## GOAL OF THE EXERCISE
How many lines in these entries contain the string "operandWord"? Reply with the number alone.

[Stored items]
..........

/-- A script line gives the command of its name and operands, with b = 0 where the line has one operand (R64,
R67, R68). If a script line stands for a command, the command's code is the R64 code of the line's name (a
code that decodes to the instruction of that name; PASS for TOBITS and FROMBITS), which is a format-B code
exactly when the line has a second operand; its operand words are those the line's operands stand for; and a
line with one operand gives b = 0x00000000. -/
def Obligations.ScriptLinesGiveLegalCommands : Prop :=
  ∀ (results : List (String × Word)) (l : ScriptLine) (c : Command), lineCommand results l = some c →
    ((l.mnemonic, c.op) ∈
      [("PASS", 0x00#8), ("GETSIGN", 0x01#8), ("GETEXP", 0x02#8), ("GETEXPV", 0x03#8), ("GETMANT", 0x04#8),
       ("SETSIGN", 0x05#8), ("SETEXP", 0x06#8), ("SETMANT", 0x07#8), ("NORM12", 0x08#8)] ++
      [("ABS", 0x10#8), ("COPYSIGN", 0x11#8), ("FLOOR", 0x12#8), ("CEIL", 0x13#8), ("TRUNC", 0x14#8),
       ("ROUND", 0x15#8), ("FRACT", 0x16#8), ("INVSQRT", 0x20#8), ("SQRT", 0x21#8), ("INV", 0x22#8)] ++
      [("COS", 0x30#8), ("SIN", 0x31#8), ("TAN", 0x32#8), ("ATAN", 0x40#8), ("ATANNORM", 0x41#8),
       ("ATAN2", 0x42#8), ("ATAN2NORM", 0x43#8)] ++
      [("LN", 0x50#8), ("EXP", 0x51#8), ("LOG2", 0x52#8), ("LOG10", 0x53#8), ("LOG", 0x54#8), ("POWF", 0x55#8)] ++
      [("TOBITS", 0x00#8), ("FROMBITS", 0x00#8)]) ∧
    OpCode.legal c.op = true ∧ usesB c.op = l.b.isSome ∧ operandWord results l.a = some c.a ∧
    (∀ x, l.b = some x → operandWord results x = some c.b) ∧
    (l.b = none → c.b = 0x00000000#32)

/-- A run that is over stays over, and nothing more is observed (R28, R30). If the host has no further command
to offer and Q = [] (R30's end of a run), then a step, whatever the host still drives, resets and readiness
for responses included, leads to such a state again and no response is delivered in it. State.reset is such
a state: its queue is empty by R28, and its host offers no command because the list of the host's coming
inputs is empty there, which is the model's choice (log 3) where R30 leaves the host free. -/
def Obligations.FinishedRunIsOver : Prop :=
  (∀ s t : State, Finished s → step s = .next t → Finished t ∧ t.observed = s.observed) ∧
  Finished State.reset
end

..........

## SOLUTION
2